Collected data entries
════════════════

-- ==== Sys2Proof/Certificates/Slice0/Obligations.lean ====
section
/-! DEFINITION. The statements for the provers, family by family. -/

open Sys2Proof Sys2Proof.Machine

/-! ### Encoding and stepping -/

/-- Words written out from the tables of 30_encoding.md R81, R82 and R96 decode to the instructions they stand for. -/
def Obligations.WrittenOutWordsDecode : Prop :=
  decodeTableWord 8 0b0000 = some (.create false) ∧
  decodeTableWord 8 0b0010 = some .length ∧
  decodeTableWord 8 0b1000 = some .erase ∧
  decodeTableWord 8 0b1100 = some .reservedC ∧
  decodeTableWord 16 0b0000000101000000 = some .writeModeRegister ∧
  decodeTableWord 24 0b000000110001001000110100 = some (.readS 0x1234 [0x00]) ∧
  decodeTableWord 24 0b000000101111111100000001 = some (.writeS 0xFF01 [0x00]) ∧
  decodeTableWord 32 0b00000011000000010010001101000101 = some (.readL 0x12345 [0x00]) ∧
  decodeTableWord 32 0b00000010000000000000000000000100 = some (.writeL 0x00004 [0x00]) ∧
  decode .small (.frame [0x05, 0x00]) = .ok (.readModeRegister [0x00])

/-- Decoding an encoded well-formed instruction gives it back, whatever its operands. -/
def Obligations.DecodeInvertsEncode : Prop :=
  ∀ (c : Config) (i : Instr), wellFormed c i = true → decode c.variant (encode i) = .ok i

/-- A frame has one meaning: what a frame decodes to encodes to that frame, and is admitted on that variant. -/
def Obligations.EncodeInvertsDecodeOfFrames : Prop :=
  ∀ (c : Config) (bytes : List Byte) (i : Instr), decode c.variant (.frame bytes) = .ok i →
    encode i = .frame bytes ∧ wellFormed c i = true

/-- 30_encoding.md R96: the sixteen operation codes of the request port, each with the operand fields its row reads and no
other, and the five reserved ones refused: no next state. (A put whose `wbuf` does not hold its `n` bytes is no request,
10_state.md R39.) -/
def Obligations.HostRequestTable : Prop :=
  (∀ r : Request,
    (r.op = 0x0 → decodeRequest r = .ok (.create r.auto)) ∧
    (r.op = 0x1 → decodeRequest r = .ok .initializeDevice) ∧
    (r.op = 0x2 → decodeRequest r = .ok .length) ∧
    (r.op = 0x3 → decodeRequest r = .ok (.read r.addr)) ∧
    (r.op = 0x4 → decodeRequest r = .ok (.write r.addr r.val)) ∧
    (r.op = 0x5 → decodeRequest r = .ok (.update r.addr r.val)) ∧
    (r.op = 0x6 → decodeRequest r = .ok (.get r.addr r.n)) ∧
    (r.op = 0x7 → r.wbuf.length = r.n → decodeRequest r = .ok (.put r.addr r.wbuf)) ∧
    (r.op = 0x8 → decodeRequest r = .ok .erase) ∧
    (r.op = 0x9 → decodeRequest r = .ok (.checksum r.addr r.len)) ∧
    (r.op = 0xA → decodeRequest r = .ok (.index r.addr)) ∧
    (0xB ≤ r.op.toNat → ∃ i, decodeRequest r = .ok i ∧ ∀ s, ∃ why, exec i s = .refused why))

/-- 30_encoding.md R96: "Operand fields that an operation does not read are ignored": two requests with one operation code
that agree on the fields the table gives that operation decode to the same instruction. -/
def Obligations.UnreadOperandFieldsAreIgnored : Prop :=
  ∀ r r' : Request, r.op = r'.op →
    (r.op = 0x0 → r.auto = r'.auto) →
    (r.op ∈ [0x3, 0x4, 0x5, 0x6, 0x7, 0x9, 0xA] → r.addr = r'.addr) →
    (r.op = 0x9 → r.len = r'.len) →
    (r.op ∈ [0x4, 0x5] → r.val = r'.val) →
    (r.op ∈ [0x6, 0x7] → r.n = r'.n) →
    (r.op = 0x7 → r.wbuf = r'.wbuf) →
    decodeRequest r = decodeRequest r'

/-- A step runs the decoded instruction: an idle machine takes the first input; a request that decodes is executed with
that input taken, and so is a frame at the device's port. -/
def Obligations.StepRunsTheDecodedInstruction : Prop :=
  ∀ (s : State) (i : Instr) (rest : List Input), s.busy = false →
    (∀ r, s.inputs = .request r :: rest → decode s.cfg.variant (.request r) = .ok i →
      step s = exec i { s with inputs := rest }) ∧
    (∀ bytes, s.inputs = .frame bytes :: rest → decode s.cfg.variant (.frame bytes) = .ok i →
      step s = exec i { s with inputs := rest })

/-- 92_eei_decisions.md D1, 00_scope.md R7: the machine that takes one wire event or one internal assignment at a time reaches
exactly what one step does. From every state with no operation in progress: where the step answers a next state, some number
of event steps leads there, with nothing left to do if the operation completed, and to a stop that lasts if it hangs; where
the step is refused, an event step is, after the events before it. That a step is a whole operation is log 1. -/
def Obligations.EventsMakeTheStep : Prop :=
  ∀ s : State, s.busy = false →
    match step s with
    | .next t => ∃ k q, eventSteps (k + 1) (Sequenced.rest s) = .next q ∧ q.block = t ∧
        (t.busy = false → q.todo = []) ∧ (t.busy = true → eventStep q = .next q)
    | .fault _ => False
    | .refused r => ∃ k, eventSteps (k + 1) (Sequenced.rest s) = .refused r

/-- 92_eei_decisions.md D1, 20_memory.md R66: an event step adds at most one wire event, behind those before it. -/
def Obligations.OneWireEventAtATime : Prop :=
  ∀ q q' : Sequenced, eventStep q = .next q' →
    q'.block.wireTrace = q.block.wireTrace ∨ ∃ e, q'.block.wireTrace = q.block.wireTrace ++ [e]

/-! ### Reset and the invariant -/

/-- 10_state.md R40: the values it gives for the state before `create`, on either variant. -/
def Obligations.ResetLeavesTheGivenValues : Prop :=
  ∀ c : Config,
    (State.resetOf c).csCfg = false ∧ (State.resetOf c).inited = false ∧ (State.resetOf c).busy = false ∧
    (State.resetOf c).phase = .idle ∧ (State.resetOf c).busInited = false ∧ (State.resetOf c).cfg = c ∧
    State.reset = State.resetOf Config.machine

/-- The invariant holds after reset. -/
def Obligations.InvariantAtReset : Prop := MachineInv State.reset

/-- Every step keeps the invariant: canonical memory inside the device, pointer inside the device, bracket discipline on
the wire, sequencer and chip-select idle between operations, and a hanging operation inside an open bracket or in `BusInit`
before its first. That a hang is a state with a step to itself is log 22. -/
def Obligations.StepKeepsTheInvariant : Prop :=
  ∀ s t : State, MachineInv s → step s = .next t → MachineInv t

/-! ### Whole-machine rules -/

/-- 10_state.md R21: no operation writes the configuration, and the capacity is a function of the variant. -/
def Obligations.ConfigurationIsNeverWritten : Prop :=
  (∀ s t : State, step s = .next t → t.cfg = s.cfg) ∧
  (∀ (i : Instr) (s t : State), exec i s = .next t → t.cfg = s.cfg) ∧
  Variant.small.capacity = 65536 ∧ Variant.large.capacity = 131072

/-- 10_state.md R25: the one-way transition from uninitialised to initialised, made by every initializeDevice that completes
(create with `auto` runs one) and by nothing else, not by one that hangs; no operation takes it back. -/
def Obligations.InitedIsOneWay : Prop :=
  ∀ (i : Instr) (s t : State), exec i s = .next t →
    (s.inited = true → t.inited = true) ∧
    (s.inited = false → t.inited = true → (i = .initializeDevice ∨ i = .create true) ∧ t.busy = false) ∧
    (i = .initializeDevice ∨ i = .create true → t.busy = false → t.inited = true)

/-- 10_state.md R28: "`acc` is written only by checksum". -/
def Obligations.AccumulatorIsWrittenOnlyByChecksum : Prop :=
  ∀ (i : Instr) (s t : State), (∀ a len, i ≠ .checksum a len) → exec i s = .next t → t.acc = s.acc

/-- 20_memory.md R70, R73: the device's bytes change only in WRITE frames, and its mode only in WRITE_MODE_REGISTER
frames, whatever the bus does. On a failing bus this rests on log 23, in a hang on log 40. -/
def Obligations.OnlyWriteFramesChangeTheDevice : Prop :=
  ∀ (i : Instr) (s t : State), exec i s = .next t →
    (writesDevice i = false → t.dev.mem = s.dev.mem) ∧ (writesMode i = false → t.dev.mode = s.dev.mode)

/-- 60_exceptions.md R217: an operation ends in exactly one way, completed (and then `done`), or it never ends, and then it
hangs on a bus primitive that never returns, a transfer inside an open bracket or the `BusInit` of `create(cs, true)`
(70_reset_and_hazards.md R250). The forms of `done` and of a hang are the model's (logs 37, 22, 41). -/
def Obligations.OperationCompletesOrHangs : Prop :=
  ∀ (i : Instr) (s t : State), isOperation i = true → exec i s = .next t →
    (t.busy = false ∧ t.done = true ∧ t.phase = .idle) ∨ StalledInBracket t ∨
    (i = .create true ∧ StalledInBusInit t)

/-- 10_state.md R35: the registers that do not persist cannot influence a later operation: two states that differ at most
in them give the same refusal, or next states that again differ at most in them and return the same result. -/
def Obligations.ScratchRegistersDoNotPersist : Prop :=
  ∀ (i : Instr) (s s' : State), SameButScratch s s' →
    match exec i s, exec i s' with
    | .next t, .next t' => SameButScratch t t' ∧ (returnsRes i = true → t.busy = false → t'.res = t.res)
    | .refused r, .refused r' => r = r'
    | _, _ => False

/-- 20_memory.md R67, R66: there is no fence and none is needed, every operation is fully ordered before its successor. Of two
requests in a row, when the first completes, the second is what the next step runs, in the state the first has left, and its
wire events all come behind those of the first; and while an operation is in progress no event step takes an input. That what
the host does next is a list is log 2. -/
def Obligations.OperationsAreFullyOrdered : Prop :=
  (∀ (s t : State) (r₁ r₂ : Request) (i₁ i₂ : Instr) (rest : List Input), s.busy = false →
    s.inputs = .request r₁ :: .request r₂ :: rest → decode s.cfg.variant (.request r₁) = .ok i₁ →
    decode s.cfg.variant (.request r₂) = .ok i₂ → step s = .next t → t.busy = false →
    (∃ new, t.wireTrace = s.wireTrace ++ new) ∧ step t = exec i₂ { t with inputs := rest } ∧
    ∀ u, step t = .next u → ∃ new, u.wireTrace = t.wireTrace ++ new) ∧
  ∀ q q' : Sequenced, q.block.busy = true → eventStep q = .next q' → q'.block.inputs = q.block.inputs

════════════════

Looking at the records above, work out how many lines include the string "decodes". Give the number and nothing else.

2